> [WORK ITEM]: Check each line of the records below and collect those holding "symbols".

> [EXTRACTED DATA]:

________________________

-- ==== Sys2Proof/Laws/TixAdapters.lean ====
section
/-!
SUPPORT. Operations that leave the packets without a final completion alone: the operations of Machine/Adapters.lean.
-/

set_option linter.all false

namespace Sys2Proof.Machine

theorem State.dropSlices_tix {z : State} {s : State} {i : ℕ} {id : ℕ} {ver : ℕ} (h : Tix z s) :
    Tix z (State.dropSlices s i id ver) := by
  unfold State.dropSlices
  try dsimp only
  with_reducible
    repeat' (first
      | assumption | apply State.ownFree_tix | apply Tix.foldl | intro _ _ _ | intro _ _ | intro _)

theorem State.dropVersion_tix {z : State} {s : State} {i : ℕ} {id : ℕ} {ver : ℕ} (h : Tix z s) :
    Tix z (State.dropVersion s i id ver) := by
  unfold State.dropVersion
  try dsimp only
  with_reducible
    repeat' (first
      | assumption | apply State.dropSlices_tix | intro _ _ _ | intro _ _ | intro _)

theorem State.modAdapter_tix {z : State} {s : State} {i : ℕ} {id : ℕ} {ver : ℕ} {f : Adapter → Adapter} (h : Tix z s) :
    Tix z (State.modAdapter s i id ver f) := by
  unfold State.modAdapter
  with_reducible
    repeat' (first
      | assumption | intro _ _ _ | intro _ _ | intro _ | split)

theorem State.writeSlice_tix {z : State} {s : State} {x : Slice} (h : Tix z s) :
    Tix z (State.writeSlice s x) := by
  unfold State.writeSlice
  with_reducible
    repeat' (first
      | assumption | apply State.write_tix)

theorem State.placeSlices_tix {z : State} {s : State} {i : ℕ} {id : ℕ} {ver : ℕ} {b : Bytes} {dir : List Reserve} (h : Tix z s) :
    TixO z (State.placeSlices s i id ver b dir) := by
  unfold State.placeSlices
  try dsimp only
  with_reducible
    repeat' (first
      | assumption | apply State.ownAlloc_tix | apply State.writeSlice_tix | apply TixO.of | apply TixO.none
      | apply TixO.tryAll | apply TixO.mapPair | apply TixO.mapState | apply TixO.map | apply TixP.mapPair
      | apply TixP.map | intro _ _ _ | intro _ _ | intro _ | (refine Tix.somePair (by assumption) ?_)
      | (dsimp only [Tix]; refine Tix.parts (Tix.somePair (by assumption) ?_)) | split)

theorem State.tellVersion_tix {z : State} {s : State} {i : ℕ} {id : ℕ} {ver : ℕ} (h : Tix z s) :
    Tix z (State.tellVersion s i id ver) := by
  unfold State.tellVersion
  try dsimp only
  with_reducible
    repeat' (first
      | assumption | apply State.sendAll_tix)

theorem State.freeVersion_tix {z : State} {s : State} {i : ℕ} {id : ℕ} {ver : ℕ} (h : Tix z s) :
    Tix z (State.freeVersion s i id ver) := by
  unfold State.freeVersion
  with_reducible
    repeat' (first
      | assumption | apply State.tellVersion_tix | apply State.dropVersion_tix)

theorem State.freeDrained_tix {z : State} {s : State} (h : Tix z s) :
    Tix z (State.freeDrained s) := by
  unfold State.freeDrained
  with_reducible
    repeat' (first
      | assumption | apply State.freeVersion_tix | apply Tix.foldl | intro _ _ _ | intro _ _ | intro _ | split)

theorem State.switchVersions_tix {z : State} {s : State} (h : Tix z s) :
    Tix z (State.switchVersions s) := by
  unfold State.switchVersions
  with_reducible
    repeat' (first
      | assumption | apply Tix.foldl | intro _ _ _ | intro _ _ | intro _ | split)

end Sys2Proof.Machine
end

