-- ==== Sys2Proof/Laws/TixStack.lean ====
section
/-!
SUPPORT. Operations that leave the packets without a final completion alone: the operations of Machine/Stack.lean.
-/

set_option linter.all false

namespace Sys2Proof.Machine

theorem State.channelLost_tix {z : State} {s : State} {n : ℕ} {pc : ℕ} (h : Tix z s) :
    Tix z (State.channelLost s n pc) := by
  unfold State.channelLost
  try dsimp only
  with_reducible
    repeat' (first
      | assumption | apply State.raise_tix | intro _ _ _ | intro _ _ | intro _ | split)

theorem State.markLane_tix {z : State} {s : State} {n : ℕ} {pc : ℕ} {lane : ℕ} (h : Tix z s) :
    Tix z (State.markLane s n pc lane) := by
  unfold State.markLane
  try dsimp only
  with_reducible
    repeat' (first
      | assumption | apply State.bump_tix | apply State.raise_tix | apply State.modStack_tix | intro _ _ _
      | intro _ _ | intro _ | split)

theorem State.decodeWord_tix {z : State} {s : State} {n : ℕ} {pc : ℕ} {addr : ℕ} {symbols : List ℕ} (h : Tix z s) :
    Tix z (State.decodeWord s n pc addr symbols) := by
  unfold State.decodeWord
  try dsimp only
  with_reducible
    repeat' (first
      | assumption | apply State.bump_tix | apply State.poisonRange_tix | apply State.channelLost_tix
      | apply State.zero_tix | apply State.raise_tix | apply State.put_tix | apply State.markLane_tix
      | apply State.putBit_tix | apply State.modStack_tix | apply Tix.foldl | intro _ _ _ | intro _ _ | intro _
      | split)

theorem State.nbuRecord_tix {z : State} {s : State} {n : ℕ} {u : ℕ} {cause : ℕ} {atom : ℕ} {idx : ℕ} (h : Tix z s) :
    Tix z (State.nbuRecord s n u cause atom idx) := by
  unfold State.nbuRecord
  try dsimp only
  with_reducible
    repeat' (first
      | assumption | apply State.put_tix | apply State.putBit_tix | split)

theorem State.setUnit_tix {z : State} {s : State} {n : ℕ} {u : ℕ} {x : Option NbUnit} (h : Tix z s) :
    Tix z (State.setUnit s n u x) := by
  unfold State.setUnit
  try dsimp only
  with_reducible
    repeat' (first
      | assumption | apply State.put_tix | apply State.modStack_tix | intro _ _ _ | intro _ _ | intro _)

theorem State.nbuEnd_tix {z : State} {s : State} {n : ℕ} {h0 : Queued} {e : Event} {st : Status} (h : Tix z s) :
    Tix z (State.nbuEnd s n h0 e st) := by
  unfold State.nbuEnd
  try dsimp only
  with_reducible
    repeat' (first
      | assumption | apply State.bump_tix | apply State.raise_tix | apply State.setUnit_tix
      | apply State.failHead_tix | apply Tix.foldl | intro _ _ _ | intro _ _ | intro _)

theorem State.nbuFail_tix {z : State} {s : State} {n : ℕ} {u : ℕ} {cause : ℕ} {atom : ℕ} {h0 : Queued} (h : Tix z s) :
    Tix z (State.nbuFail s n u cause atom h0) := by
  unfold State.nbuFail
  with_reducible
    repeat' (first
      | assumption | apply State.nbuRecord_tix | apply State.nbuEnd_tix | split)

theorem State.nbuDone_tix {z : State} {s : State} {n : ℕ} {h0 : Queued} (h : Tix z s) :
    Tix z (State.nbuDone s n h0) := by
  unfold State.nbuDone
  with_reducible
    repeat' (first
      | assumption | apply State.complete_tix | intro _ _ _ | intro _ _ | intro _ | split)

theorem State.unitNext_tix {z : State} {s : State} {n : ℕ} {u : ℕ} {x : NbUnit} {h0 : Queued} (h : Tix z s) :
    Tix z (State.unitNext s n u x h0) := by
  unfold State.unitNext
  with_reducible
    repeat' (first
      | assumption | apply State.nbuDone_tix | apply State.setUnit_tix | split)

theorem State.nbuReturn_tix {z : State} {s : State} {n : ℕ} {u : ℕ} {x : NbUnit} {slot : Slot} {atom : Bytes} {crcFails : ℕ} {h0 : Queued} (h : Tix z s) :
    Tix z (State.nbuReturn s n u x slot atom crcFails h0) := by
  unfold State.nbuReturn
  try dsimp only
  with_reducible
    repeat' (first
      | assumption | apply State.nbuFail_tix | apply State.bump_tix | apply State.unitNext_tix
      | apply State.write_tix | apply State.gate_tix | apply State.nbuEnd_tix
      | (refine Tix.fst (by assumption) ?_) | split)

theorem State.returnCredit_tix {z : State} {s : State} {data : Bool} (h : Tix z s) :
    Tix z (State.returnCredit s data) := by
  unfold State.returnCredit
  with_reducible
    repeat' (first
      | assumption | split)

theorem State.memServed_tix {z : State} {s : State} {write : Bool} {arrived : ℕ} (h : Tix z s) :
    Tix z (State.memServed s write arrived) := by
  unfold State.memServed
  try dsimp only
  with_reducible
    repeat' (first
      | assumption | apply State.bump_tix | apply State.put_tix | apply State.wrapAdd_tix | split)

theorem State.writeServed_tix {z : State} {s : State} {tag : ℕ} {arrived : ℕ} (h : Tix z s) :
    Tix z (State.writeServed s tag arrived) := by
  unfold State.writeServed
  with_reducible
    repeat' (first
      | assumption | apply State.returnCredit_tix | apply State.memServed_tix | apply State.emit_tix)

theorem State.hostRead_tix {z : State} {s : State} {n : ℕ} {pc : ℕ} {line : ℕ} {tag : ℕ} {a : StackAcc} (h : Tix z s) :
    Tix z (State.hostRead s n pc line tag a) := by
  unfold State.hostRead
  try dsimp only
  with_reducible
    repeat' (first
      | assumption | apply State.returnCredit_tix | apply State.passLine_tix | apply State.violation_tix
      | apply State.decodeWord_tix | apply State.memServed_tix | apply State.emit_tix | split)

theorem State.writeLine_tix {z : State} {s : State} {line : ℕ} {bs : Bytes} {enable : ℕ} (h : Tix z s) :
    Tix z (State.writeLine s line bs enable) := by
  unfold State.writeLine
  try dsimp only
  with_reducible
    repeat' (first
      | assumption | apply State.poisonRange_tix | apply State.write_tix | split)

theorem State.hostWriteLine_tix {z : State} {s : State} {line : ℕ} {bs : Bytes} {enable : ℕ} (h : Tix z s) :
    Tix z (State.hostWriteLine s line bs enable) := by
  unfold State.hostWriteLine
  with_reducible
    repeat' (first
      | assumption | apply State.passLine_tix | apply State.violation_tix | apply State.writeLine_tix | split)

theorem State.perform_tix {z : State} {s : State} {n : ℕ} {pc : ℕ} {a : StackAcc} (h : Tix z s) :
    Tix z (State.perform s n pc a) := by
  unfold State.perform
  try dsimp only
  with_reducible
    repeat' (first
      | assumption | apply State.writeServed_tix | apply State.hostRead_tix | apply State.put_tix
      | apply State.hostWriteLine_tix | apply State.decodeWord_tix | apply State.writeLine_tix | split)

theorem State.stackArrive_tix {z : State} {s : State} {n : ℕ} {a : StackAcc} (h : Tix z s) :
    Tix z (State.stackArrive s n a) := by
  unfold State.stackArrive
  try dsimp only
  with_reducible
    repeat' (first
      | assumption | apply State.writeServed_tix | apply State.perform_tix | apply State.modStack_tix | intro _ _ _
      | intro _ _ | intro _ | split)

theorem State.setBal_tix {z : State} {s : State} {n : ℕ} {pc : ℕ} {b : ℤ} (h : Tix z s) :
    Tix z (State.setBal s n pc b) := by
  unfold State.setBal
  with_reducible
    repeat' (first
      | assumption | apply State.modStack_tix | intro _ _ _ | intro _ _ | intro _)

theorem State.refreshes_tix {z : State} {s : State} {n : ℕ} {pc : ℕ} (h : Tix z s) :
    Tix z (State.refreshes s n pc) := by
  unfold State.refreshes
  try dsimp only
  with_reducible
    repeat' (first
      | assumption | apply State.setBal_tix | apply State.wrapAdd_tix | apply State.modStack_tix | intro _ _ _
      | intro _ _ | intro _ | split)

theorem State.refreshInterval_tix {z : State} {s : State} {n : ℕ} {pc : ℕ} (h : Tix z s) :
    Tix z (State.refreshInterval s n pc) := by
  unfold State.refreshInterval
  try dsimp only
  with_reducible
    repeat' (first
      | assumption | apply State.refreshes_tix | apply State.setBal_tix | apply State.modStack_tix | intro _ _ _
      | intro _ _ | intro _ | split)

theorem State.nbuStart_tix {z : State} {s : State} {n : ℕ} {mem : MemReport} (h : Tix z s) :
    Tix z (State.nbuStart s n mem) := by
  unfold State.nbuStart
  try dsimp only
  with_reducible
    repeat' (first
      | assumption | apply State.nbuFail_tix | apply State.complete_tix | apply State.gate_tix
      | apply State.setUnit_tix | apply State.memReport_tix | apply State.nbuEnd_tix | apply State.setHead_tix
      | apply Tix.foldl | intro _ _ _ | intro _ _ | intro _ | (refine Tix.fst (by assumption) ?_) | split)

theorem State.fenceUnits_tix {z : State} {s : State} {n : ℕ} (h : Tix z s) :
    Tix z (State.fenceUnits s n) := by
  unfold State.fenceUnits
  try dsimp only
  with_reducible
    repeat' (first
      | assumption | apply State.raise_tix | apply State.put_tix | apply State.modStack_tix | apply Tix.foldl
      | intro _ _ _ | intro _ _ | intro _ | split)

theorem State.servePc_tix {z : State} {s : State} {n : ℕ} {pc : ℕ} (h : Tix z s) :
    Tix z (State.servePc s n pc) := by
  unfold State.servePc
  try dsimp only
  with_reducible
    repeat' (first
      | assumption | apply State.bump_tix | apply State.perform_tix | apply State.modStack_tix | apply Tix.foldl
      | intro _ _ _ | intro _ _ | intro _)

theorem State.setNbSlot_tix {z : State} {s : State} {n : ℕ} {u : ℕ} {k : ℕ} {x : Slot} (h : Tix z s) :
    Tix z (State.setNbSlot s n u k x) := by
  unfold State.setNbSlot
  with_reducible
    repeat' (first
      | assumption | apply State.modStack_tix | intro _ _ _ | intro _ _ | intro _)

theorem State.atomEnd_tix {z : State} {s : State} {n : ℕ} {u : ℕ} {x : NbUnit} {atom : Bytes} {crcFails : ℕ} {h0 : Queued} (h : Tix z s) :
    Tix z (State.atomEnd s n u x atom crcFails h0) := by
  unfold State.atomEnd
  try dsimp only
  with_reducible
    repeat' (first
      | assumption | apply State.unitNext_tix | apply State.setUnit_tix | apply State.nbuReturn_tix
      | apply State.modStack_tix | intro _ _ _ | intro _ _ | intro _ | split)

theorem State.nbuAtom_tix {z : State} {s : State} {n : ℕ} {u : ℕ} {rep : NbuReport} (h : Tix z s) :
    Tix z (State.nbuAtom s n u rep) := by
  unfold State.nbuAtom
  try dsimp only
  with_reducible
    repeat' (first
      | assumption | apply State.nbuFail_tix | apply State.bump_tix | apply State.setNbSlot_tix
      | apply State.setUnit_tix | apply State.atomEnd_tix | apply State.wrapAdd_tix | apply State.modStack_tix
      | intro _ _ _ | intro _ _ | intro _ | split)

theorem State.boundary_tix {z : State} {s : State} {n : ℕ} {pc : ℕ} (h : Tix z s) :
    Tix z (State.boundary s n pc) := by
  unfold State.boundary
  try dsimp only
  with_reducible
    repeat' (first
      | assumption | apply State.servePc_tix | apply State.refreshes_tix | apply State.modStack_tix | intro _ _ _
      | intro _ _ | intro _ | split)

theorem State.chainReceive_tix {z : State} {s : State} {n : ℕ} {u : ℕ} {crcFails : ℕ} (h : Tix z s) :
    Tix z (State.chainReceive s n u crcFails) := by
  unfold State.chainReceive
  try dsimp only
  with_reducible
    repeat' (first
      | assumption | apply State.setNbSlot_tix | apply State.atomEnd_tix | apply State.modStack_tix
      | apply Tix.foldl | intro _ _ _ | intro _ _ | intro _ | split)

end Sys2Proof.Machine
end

________________________

> [EXERCISE RESULT]:
theorem State.decodeWord_tix {z : State} {s : State} {n : ℕ} {pc : ℕ} {addr : ℕ} {symbols : List ℕ} (h : Tix z s) :
    Tix z (State.decodeWord s n pc addr symbols) := by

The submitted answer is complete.